(Beginning of Exercise material)
theorem hypotheses_PortEventsComplete :
    Running play ∧
    0 < getF (putF [(fPORT_CTL_GLITCH 0, 1)] play) (fPORT_CTL_GLITCH 0) ∧
    (gateOf (port gated 0) 1).goal = some (0, 16) ∧
    ((pair (setPair 0 { hold := true } on) 0).hold = true ∧ (pair (setPair 0 { hold := true } on) 0).fade.target ≠ fpZero) ∧
    (stream (setStream 0x40 { state := 3 } play) 0x40).state = 3 ∧
    (stream (setStream 0x40 { state := 3 } play) 0x40).buf.any (fun e => e.1 / 64 == playPos (setStream 0x40 { state := 3 } play) 0x40) = false ∧
    Room 8 play ∧
    portState (runFixedTo 5 (begin_ 5 (ports pRUN 0))) 0 = pRUN ∧
    portState (runFixedTo 5 (begin_ 5 (ports pRUN 0))) 1 = pRUN ∧
    portState (runFixedTo 5 (begin_ 5 (ports pLOST 0))) 0 = pLOST ∧
    (port (runFixedTo 5 (begin_ 5 (ports pRUN 0))) 0).frameErrs < 2 ∧
    (portDef (runFixedTo 5 (begin_ 5 (ports pRUN 0))).oven 0).map (fun p => (p.master, p.asrc, p.claimPair)) = some (false, false, false) ∧
    (portState (runFixedTo 5 (begin_ 5 (ports pDETECT 0))) 0 ≠ pOFF ∧ portState (runFixedTo 5 (begin_ 5 (ports pDETECT 0))) 0 ≠ pRUN) ∧
    2 ≤ (port (runFixedTo 5 (begin_ 5 (setPort 0 { frameErrs := 2 } (ports pRUN 0)))) 0).frameErrs ∧
    (portDef (runFixedTo 5 (begin_ 5 (ports pRUN 0))).oven 1).map (fun p => p.asrc) = some true := by
  unfold Running Room
  decide +kernel

theorem hypotheses_StageCommandsComplete :
    Live play ∧
    Latches rq play ∧
    hasMod play = true ∧
    HandleFree rq play ∧
    3 % 65536 ≠ 0 ∧
    (∀ n ∈ maskList 16 (3 % 65536), outState play n ≠ oLATCHED) ∧
    3 % 65536 &&& trainingLanes play = 0 ∧
    targeted rq play = false ∧
    (doing 1 (.train 1)).ops.filter (fun x => isTrain x.kind) = [⟨0, 1, .train 1⟩] ∧
    (maskList 16 1).all (trained (setOut 0 { code := some 0 } (doing 1 (.train 1)))) = true ∧
    play.oven ≠ Bake.empty ∧
    (maskList 16 3).filter (actsOn (stage0 oARMED) 0) = [0] ∧
    (outState (stage0 oARMED) 0 = oARMED ∧ (prot (stage0 oARMED) 0).sweeping = false) ∧
    (outState (stage0 oSAFE) 0 = oSAFE ∧ outState (stage0 oRUN) 0 = oRUN ∧ outState (stage0 oLATCHED) 0 = oLATCHED) := by
  unfold Live Latches HandleFree
  decide +kernel

theorem hypotheses_GateLinkCompletes :
    Running play ∧
    glLive (runFixedTo 9 (begin_ 9 play)) = true ∧
    glLive on = true ∧
    returnOk { kOk := true, syms := zeros 56 ++ be4 (crc32 (zeros 56)), flight := 0 } = true ∧
    returnOk { kOk := false, syms := [], flight := 0 } = false ∧
    Room 11 on ∧
    getF (putF [(fSTAGE_LANE_LOCK 0, 1)] on) (fSTAGE_LANE_LOCK 0) = 1 ∧
    (laneOuts 0).any (fun n => isPowered (outState (stage0 oRUN) n)) = true ∧
    outState (stage0 oRUN) 0 = oRUN := by
  unfold Running Room
  decide +kernel

theorem hypotheses_StageSequenceMoves :
    glLive (stage0 oIDENT) = true ∧
    outState (stage0 oIDENT) 0 = oIDENT ∧
    Room 11 (stage0 oIDENT) ∧
    outState (stage0 oTEST) 0 = oTEST ∧
    (gl (stage0 oTEST) (laneOf 0)).errs = 0 ∧
    busOk (setOut 0 { vbf := vbMin (stage0 oTEST) 0 } (stage0 oTEST)) 0 = true ∧
    busOk (setOut 0 { vbf := 0xC3000000 } (stage0 oTEST)) 0 = false ∧
    outState (stage0 oPRECHARGE) 0 = oPRECHARGE ∧
    (out_ (setOut 0 { pcCap := 1 } (stage0 oPRECHARGE)) 0).pcCap ≠ 0 ∧
    ((out_ (stage0 oPRECHARGE) 0).pcCap = 0 ∧ (out_ (stage0 oPRECHARGE) 0).step ≠ 8 ∧ (out_ (stage0 oPRECHARGE) 0).step ≠ 9) ∧
    capsInBand (stage0 oPRECHARGE) 0 = true ∧
    (prot (stage0 oPRECHARGE) 0).retrying = false ∧
    (out_ (setOut 0 { step := 9 } (stage0 oPRECHARGE)) 0).step = 9 ∧
    outState (stage0 oRUN) 0 = oRUN ∧
    rampLeft (out_ (stage0 oRUN) 0).soft ≤ 16 := by
  unfold Room
  decide +kernel
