-- ==== Sys2Proof/Word.lean ====
section
/-! DEFINITION. The block's word types: an input byte, a 16-bit pattern, a character string. -/

namespace Sys2Proof

/-- One byte of the input image, bits 7 (most significant) down to 0 (rule R8). -/
abbrev Byte := BitVec 8

/-- A 16-bit pattern assembled from two bytes (rule R9). -/
abbrev Word := BitVec 16

/-- A character string of the output stream, first character first (rules R11, R18; log entry 14). -/
abbrev Text := List Char

end Sys2Proof
end

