/-- From reset, with `io_error` never asserted, a run that is over consumed the whole image, or stopped at the
first byte of an instruction of which 1 to 5 bytes remain; in both cases the output is the header and the lines
of everything before the cursor (45_decode_loop.md section 4; decision D7). -/
def Obligations.RunEndsAtTheEndOrAtATruncatedInstruction : Prop :=
  ∀ (bytes : List Byte) (k : Nat) (t : State), core.run k (runStart bytes) = .next t → Terminal t →
    t.image.bytes = bytes ∧ Accounted t ∧
    ((t.phase = .exhausted ∧ t.cause = .endOfInput ∧ t.cursor = bytes.length) ∨
     (t.phase = .faulted ∧ t.cause = .truncatedStream ∧ t.cursor < bytes.length ∧
       bytes.length ≤ t.cursor + 5 ∧ decode (bytes.drop t.cursor) = .truncatedStream))

/-- An opcode-table word placed by the host runs as the very next instruction, whatever the state was (log entries
3 and 4). -/
def Obligations.PlacedWordRunsNext : Prop :=
  ∀ (s : State) (nbits w : Nat) (i : Instr), decodeTableWord nbits w = some i →
    step (s.withFetchWord nbits w) = exec i (s.withFetchWord nbits w)

/-! ### Encoding -/

/-- Decode and encode agree: a well-formed instruction, encoded and followed by any bytes (after the examined byte
of an unmapped `reg` sub-field, where there is one), decodes to itself and leaves those bytes
(30_encoding.md section 1). -/
def Obligations.DecodeOfEncode : Prop :=
  ∀ (i : Instr) (rest : List Byte), i.wf = true →
    decode (encode i ++ (lookahead i ++ rest)) = .ok i (lookahead i ++ rest)

/-- The other direction, the agreement of the sequential reader with the cursor's one move: what decodes is
well-formed, is the encoding of the bytes consumed, and exactly `instrLength` of them were consumed
(45_decode_loop.md section 4). -/
def Obligations.EncodeOfDecode : Prop :=
  ∀ (bytes : List Byte) (i : Instr) (rest : List Byte), decode bytes = .ok i rest →
    i.wf = true ∧ bytes = encode i ++ rest ∧ lookahead i <+: rest ∧ bytes.length = instrLength i + rest.length

/-- The decoder examines at most six bytes (45_decode_loop.md section 1; decision D3). -/
def Obligations.DecodeExaminesAtMostSixBytes : Prop :=
  ∀ bytes : List Byte,
    (∀ i rest, decode bytes = .ok i rest → decode (bytes.take 6) = .ok i (rest.take (6 - instrLength i))) ∧
    (decode bytes = .truncatedStream ↔ decode (bytes.take 6) = .truncatedStream) ∧
    (decode bytes = .truncatedStream → bytes.length < 6)

/-- The lengths of each format (30_encoding.md section 2, the length table). -/
def Obligations.LengthsByFormat : Prop :=
  ∀ (d sx w : Bool) (reg : RegIdx) (rm : RegMem) (imm : StreamField) (addr : Word) (b0 : Byte) (e : Option Byte),
    (∀ i ∈ [Instr.movRmReg d w reg rm, .addRmReg d w reg rm, .subRmReg d w reg rm, .cmpRmReg d w reg rm],
      i.wf = true → (encode i).length = 2 + dispLen rm.modBits rm.rmBits ∧ (encode i).length ≤ 4) ∧
    (∀ i ∈ [Instr.addRmImm sx w rm imm, .subRmImm sx w rm imm, .cmpRmImm sx w rm imm, .movRmImm w rm imm],
      i.wf = true → (encode i).length = 2 + dispLen rm.modBits rm.rmBits + (if imm.isWord then 2 else 1) ∧
        3 ≤ (encode i).length ∧ (encode i).length ≤ 6) ∧
    (∀ i ∈ [Instr.addRmImm sx w rm imm, .subRmImm sx w rm imm, .cmpRmImm sx w rm imm],
      i.wf = true → (imm.isWord = true ↔ sx = false ∧ w = true)) ∧
    ((Instr.movRmImm w rm imm).wf = true → imm.isWord = w) ∧
    ((Instr.movRegImm w reg imm).wf = true →
      imm.isWord = w ∧ (encode (.movRegImm w reg imm)).length = 1 + (if w then 2 else 1)) ∧
    (encode (.movAccMem w addr)).length = 3 ∧ (encode (.movMemAcc w addr)).length = 3 ∧
    (encode (.unrecognized b0 e)).length = 1
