-- ==== Sys2Proof/Laws/PerInstr.lean ====
section
/-! SUPPORT. Facts about every instruction as syntax, one lemma per constructor. -/

namespace Sys2Proof.Laws.EncodedLength

open Sys2Proof Sys2Proof.Machine

/-- A well-formed instruction is encoded in as many bytes as rule R52 gives, between 1 and 6. -/
def Statement (i : Instr) : Prop :=
  i.wf = true → (encode i).length = instrLength i ∧ 1 ≤ instrLength i ∧ instrLength i ≤ Config.maxLength

/-- The RMR formats. -/
theorem rmr (b0 : Byte) (reg : RegIdx) (rm : RegMem) (h : rm.wf = true) :
    (b0 :: encodeRegMem reg rm).length = rmrLength rm ∧ 1 ≤ rmrLength rm ∧ rmrLength rm ≤ Config.maxLength := by
  have := dispLen_le rm.modBits rm.rmBits
  have := length_encodeRegMem reg rm h
  simp only [List.length_cons, rmrLength, Config.maxLength]
  omega

/-- The RMI formats. -/
theorem rmi (b0 : Byte) (reg : RegIdx) (rm : RegMem) (imm : StreamField) (wd : Bool) (h : rm.wf = true)
    (hw : imm.isWord = wd) :
    (b0 :: (encodeRegMem reg rm ++ imm.bytes)).length = rmiLength rm wd ∧ 1 ≤ rmiLength rm wd ∧
      rmiLength rm wd ≤ Config.maxLength := by
  subst hw
  have := dispLen_le rm.modBits rm.rmBits
  have := immLen_bounds imm.isWord
  have := length_encodeRegMem reg rm h
  have := length_bytes_field imm
  simp only [List.length_cons, List.length_append, rmiLength, Config.maxLength]
  omega

theorem movRmReg (d w : Bool) (reg : RegIdx) (rm : RegMem) : Statement (.movRmReg d w reg rm) := fun h => rmr _ _ _ h

theorem movRmImm (w : Bool) (rm : RegMem) (imm : StreamField) : Statement (.movRmImm w rm imm) := fun h => by
  simp only [Instr.wf, Bool.and_eq_true, beq_iff_eq] at h
  exact rmi _ _ _ _ _ h.1 h.2

theorem movRegImm (w : Bool) (reg : RegIdx) (imm : StreamField) : Statement (.movRegImm w reg imm) := fun h => by
  simp only [Instr.wf, beq_iff_eq] at h
  subst h
  have := immLen_bounds imm.isWord
  simp only [encode, List.length_cons, length_bytes_field, instrLength, Config.maxLength]
  omega

theorem movAccMem (w : Bool) (addr : Word) : Statement (.movAccMem w addr) := fun _ => by
  simp [encode, wordBytes, instrLength, Config.maxLength]

theorem movMemAcc (w : Bool) (addr : Word) : Statement (.movMemAcc w addr) := fun _ => by
  simp [encode, wordBytes, instrLength, Config.maxLength]

theorem addRmReg (d w : Bool) (reg : RegIdx) (rm : RegMem) : Statement (.addRmReg d w reg rm) := fun h => rmr _ _ _ h

theorem subRmReg (d w : Bool) (reg : RegIdx) (rm : RegMem) : Statement (.subRmReg d w reg rm) := fun h => rmr _ _ _ h

theorem cmpRmReg (d w : Bool) (reg : RegIdx) (rm : RegMem) : Statement (.cmpRmReg d w reg rm) := fun h => rmr _ _ _ h

theorem addRmImm (s w : Bool) (rm : RegMem) (imm : StreamField) : Statement (.addRmImm s w rm imm) := fun h => by
  simp only [Instr.wf, Bool.and_eq_true, beq_iff_eq] at h
  exact rmi _ _ _ _ _ h.1 h.2

theorem subRmImm (s w : Bool) (rm : RegMem) (imm : StreamField) : Statement (.subRmImm s w rm imm) := fun h => by
  simp only [Instr.wf, Bool.and_eq_true, beq_iff_eq] at h
  exact rmi _ _ _ _ _ h.1 h.2

theorem cmpRmImm (s w : Bool) (rm : RegMem) (imm : StreamField) : Statement (.cmpRmImm s w rm imm) := fun h => by
  simp only [Instr.wf, Bool.and_eq_true, beq_iff_eq] at h
  exact rmi _ _ _ _ _ h.1 h.2

theorem unrecognized (b0 : Byte) (examined : Option Byte) : Statement (.unrecognized b0 examined) := fun _ => by
  simp [encode, instrLength, Config.maxLength]

end Sys2Proof.Laws.EncodedLength
end

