/-- Settles O39: one step for the header, one for each byte at most, and one for the end. -/
theorem everyRunEndsWithinItsBound : Obligations.EveryRunEndsWithinItsBound := by
  unfold Obligations.EveryRunEndsWithinItsBound
  intro bytes
  have hs := runOf_runStart bytes
  have hidle := idle_of_runOf hs
  have hstep := (firstStepWritesTheHeader.1 _ hidle rfl).1
  have ht := step_keeps_runOf hs hstep
  obtain ⟨k, hk, t, hrun, hover⟩ := run_terminates bytes.length ht ⟨rfl, idle_of_runOf ht⟩
    ((size_of_runOf ht).le.trans (Nat.le_add_left _ _))
  exact ⟨k + 1, Nat.succ_le_succ hk, t, (run_succ k _ _ hstep).trans hrun, hover⟩

/-! ### How a run ends -/

/-- A run that is over has written its header and the listing. -/
theorem accounted_of_terminal {bytes : List Byte} {s : State} (hs : RunOf bytes s) (hover : Terminal s) :
    Accounted s := by
  obtain ⟨hp, -⟩ | ⟨hp, hfresh⟩ | ⟨-, haccount⟩ := hs.listing
  · simp [Terminal, hp] at hover
  · obtain hheader | ⟨hio, -⟩ := hs.inv.header_first (by simp [hp])
    · simp [hfresh.2, header] at hheader
    · exact absurd hio hs.cause_ne
  · exact haccount

/-- Settles O40: the invariant and the listing of a run, read in a terminal phase. -/
theorem runEndsAtTheEndOrAtATruncatedInstruction : Obligations.RunEndsAtTheEndOrAtATruncatedInstruction := by
  unfold Obligations.RunEndsAtTheEndOrAtATruncatedInstruction
  intro bytes k t hrun hover
  have ht := run_keeps_runOf k (runOf_runStart bytes) hrun
  have hsize := size_of_runOf ht
  have hbytes : t.image.bytes = bytes := by rw [ht.image_eq, Memory.bytes_ofBytes]
  obtain ⟨-, hclean, hfault⟩ := ht.inv.cause_agrees
  refine ⟨hbytes, accounted_of_terminal ht hover, hover.imp (fun hp => ?exhausted) fun hp => ?faulted⟩
  case exhausted => exact ⟨hp, hclean.2 hp, (ht.inv.exhausted_at_end hp).trans hsize⟩
  case faulted =>
    have hc : t.cause = .truncatedStream := (hfault.2 hp).resolve_right ht.cause_ne
    have hd : decode (bytes.drop t.cursor) = .truncatedStream := by
      rw [decode_take_eq_truncated_iff, ← hbytes]
      exact window_of_wf t ht.inv.image_wf ▸ ht.truncated_at_cursor hc
    have hleft := length_lt_six_of_truncated hd
    rw [List.length_drop] at hleft
    exact ⟨hp, hc, hsize ▸ ht.inv.truncated_before_end hc, by omega, hd⟩

end Sys2Proof.Proofs
end
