/-- R40, R43: two memories in canonical form with the same materialized entries are the same data. -/
def Obligations.MemoryExtensional : Prop :=
  ∀ m n : Memory, m.wf → n.wf →
    (∀ a : Word, m.materialized a = n.materialized a ∧ m.read a = n.read a) → m = n

/-! ### The step -/

/-- R200: in a session where the next step can run, a step at an entry that decodes to a well-formed instruction `i` is
`exec i`, followed by the bound check of pc. Around it the log's entries for the step (R237, R239; log entry 11) and one
more step counted (R243; log entry 10). -/
def Obligations.StepRunsDecoded : Prop :=
  ∀ (s : State) (e : ProgEntry) (i : Instr), s.canStep → s.fetch = some e → e.decode = .ok i → i.wellFormed = true →
    step s = mapNext (fun t => (State.logStep s t.boundCheck).countStep) (exec i s)

/-- R203: the bound check after every instruction keeps its writes. -/
def Obligations.BoundCheckAfterStep : Prop :=
  ∀ i : Instr, afterStep i

/-- R204, R207: at most one trap, the first in the order of R207; a trap before the instruction's writes changes nothing
but rs and trap; where none applies, the instruction completes untrapped and only R203's check can follow. -/
def Obligations.TrapPriorityAndPrecision : Prop :=
  ∀ s : State, s.canStep →
    (∀ kind, firstTrap s = some kind → ∃ u, step s = .next u ∧ u.core = (raise kind s.pc s).core) ∧
    (firstTrap s = none → ∃ i t u, s.runs i ∧ exec i s = .next t ∧ t.rs ≠ .trapped ∧ step s = .next u ∧
      u.core = (if t.rs = .ready ∧ ¬ t.inBounds then raise .outOfBounds t.pc t else t).core)

/-- R201, R202: a step with pc outside 0..N-1 raises OutOfBounds(pc), and a fetched entry that is Illegal raises
IllegalInstruction(pc), each with no other effect on the core. -/
def Obligations.FetchTraps : Prop :=
  ∀ s : State, s.canStep →
    (¬ s.inBounds →
      ∃ u, step s = .next u ∧ u.core = { s.core with rs := .trapped, trap := some ⟨.outOfBounds, s.pc⟩ }) ∧
    (∀ (e : ProgEntry) (why : IllegalReason), s.fetch = some e → e.decode = .illegal why →
      ∃ u, step s = .next u ∧ u.core = { s.core with rs := .trapped, trap := some ⟨.illegalInstruction, s.pc⟩ })

/-- R205, third and fourth columns, at the instruction: which trap kind which instruction raises. -/
def Obligations.TrapKindsByInstruction : Prop :=
  ∀ (i : Instr) (s t : State), s.rs = .ready → exec i s = .next t → t.rs = .trapped →
    i ≠ .halt ∧ ∃ kind, t.trap = some ⟨kind, s.pc⟩ ∧
      (kind = .costOverflow ∨ (kind = .inputExhausted ∧ i = .read) ∨
        (kind = .arithmeticOverflow ∧ s.par.overflowMode = .fault ∧
          ∃ k, i = .add k ∨ i = .sub k ∨ i = .inc k ∨ i = .shl k))

/-- Every instruction answers a next state from every state: no instruction faults, none is refused. The model's reading:
a trap is a next state (R206; log entry 7), and an instruction is defined in every state, the step making the checks
around it (R200; log entry 8). -/
def Obligations.ExecAlwaysAnswersNext : Prop :=
  ∀ (i : Instr) (s : State), ∃ t, exec i s = .next t

/-- The table of R22 as a bound from above: no register but those it lists is written or read. (That the listed ones are is
said instruction by instruction, in the rules of each.) Third column: a register not listed as written keeps its value;
beside it, so does all of the state that no instruction writes (R36; 60_exceptions.md section 4). Second column: the value
of a register not listed as read changes nothing of what the instruction does; where the instruction completes and writes
that register, the register ends the same too. -/
def Obligations.RegisterUseTable : Prop :=
  ∀ (i : Instr) (s t : State) (j : Reg), exec i s = .next t →
    (¬ mayWrite i j → t.reg j = s.reg j) ∧
    t = { s with x := t.x, pc := t.pc, cost := t.cost, mem := t.mem, icur := t.icur, rs := t.rs, trap := t.trap,
                 out := t.out, draws := t.draws } ∧
    (¬ mayRead i j → ∀ v : Word, ∃ t', exec i (s.setReg j v) = .next t' ∧ t' = { t with x := t'.x } ∧
      (∀ m : Reg, m ≠ j → t'.reg m = t.reg m) ∧ (t.rs = .ready → mayWrite i j → t'.reg j = t.reg j))

/-- R44, R42: only STORE and RSTORE change data memory, each at most the one word at its effective address. -/
def Obligations.OnlyStoresChangeMemory : Prop :=
  ∀ (i : Instr) (s t : State), exec i s = .next t →
    (storeAddress i s = none → t.mem = s.mem) ∧
    (∀ a b : Word, storeAddress i s = some a → b ≠ a →
      t.mem.read b = s.mem.read b ∧ t.mem.materialized b = s.mem.materialized b)

/-- R30, R206: a run that is over stays over: any number of further steps leaves the core as it is. -/
def Obligations.TerminalRunStays : Prop :=
  ∀ (n : Nat) (s : State), s.rs ≠ .ready → s.ended = false →
    ∃ u, Host.Core.run core n s = .next u ∧ u.core = s.core

/-- R25, R203: after every step that leaves the run Ready, pc is in 0..N-1. -/
def Obligations.PcInBoundsWhileReady : Prop :=
  ∀ s t : State, step s = .next t → t.rs = .ready → 0 ≤ t.pc.toInt ∧ t.pc.toInt < t.prog.length

/-- R26: the two counters never decrease. -/
def Obligations.CostCountersMonotonic : Prop :=
  ∀ s t : State, step s = .next t →
    s.cost.compute.toNat ≤ t.cost.compute.toNat ∧ s.cost.io.toNat ≤ t.cost.io.toNat

/-- R36: the program, the input and the parameters are read-only for the run. -/
def Obligations.RunParametersFixed : Prop :=
  ∀ s t : State, step s = .next t → t.prog = s.prog ∧ t.input = s.input ∧ t.par = s.par

/-- The invariant is kept by every step (R27, R31, R42, R182, R239, R7). -/
def Obligations.StepKeepsInvariant : Prop :=
  ∀ s t : State, s.Inv → step s = .next t → t.Inv

/-- The invariant holds after every reset (the values `State.reset` takes are the model's, log entries 1, 2, 3) with a program of admissible length, `State.reset` among them. -/
def Obligations.ResetHasInvariant : Prop :=
  State.reset.Inv ∧
    ∀ (prog : List ProgEntry) (input : List Word) (init : Vector Word 8) (par : Params),
      prog.length ≤ programMax → (State.resetWith prog input init par).Inv

/-! ### Noninterference -/

/-- R43: no run observes whether an address that reads 0 is materialized. -/
def Obligations.MaterializationUnobservable : Prop :=
  ∀ (n : Nat) (s s' t : State), sameReads s s' → Host.Core.run core n s = .next t →
    ∃ t', Host.Core.run core n s' = .next t' ∧ sameReads t t'

/-- R29, R185, R239: no instruction observes the log, the output already emitted, the session's end or the count of
steps: changing them before an instruction changes nothing of what it does to the rest. -/
def Obligations.HostStateUnobservable : Prop :=
  ∀ (i : Instr) (s t : State) (log : List LogEntry) (out : List Word) (ended : Bool) (steps : Nat),
    exec i s = .next t →
    ∃ t', exec i { s with log := log, out := out, ended := ended, steps := steps } = .next t' ∧
      t = { t' with log := t.log, out := t.out, ended := t.ended, steps := t.steps } ∧
      ∃ emitted : List Word, t.out = s.out ++ emitted ∧ t'.out = out ++ emitted

/-! ### Reset and the host -/

/-- R251, R35: the reset command from any state gives every state element its reset value, whatever the state. -/
def Obligations.ResetCommandRule : Prop :=
  ∀ (s : State) (prog : List ProgEntry) (mode : InputMode) (input : List Word) (init : Vector Word 8),
    prog.length ≤ programMax →
    ∃ t, hostCommand (.reset prog mode input init) s = .next t ∧
      (∀ k : Reg, t.reg k = init.get k) ∧ t.pc = 0 ∧ t.cost = ⟨0, 0⟩ ∧
      (∀ a : Word, t.mem.read a = 0 ∧ t.mem.materialized a = false) ∧ t.icur = 0 ∧ t.rs = .ready ∧ t.trap = none ∧
      t.prog = prog ∧ t.input = input ∧ t.par.inputMode = mode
(End of Exercise material)
| What to produce |
Across the records above, return every line that contains the word "oTEST".

| Result |
    outState (stage0 oTEST) 0 = oTEST ∧
    (gl (stage0 oTEST) (laneOf 0)).errs = 0 ∧
    busOk (setOut 0 { vbf := vbMin (stage0 oTEST) 0 } (stage0 oTEST)) 0 = true ∧
    busOk (setOut 0 { vbf := 0xC3000000 } (stage0 oTEST)) 0 = false ∧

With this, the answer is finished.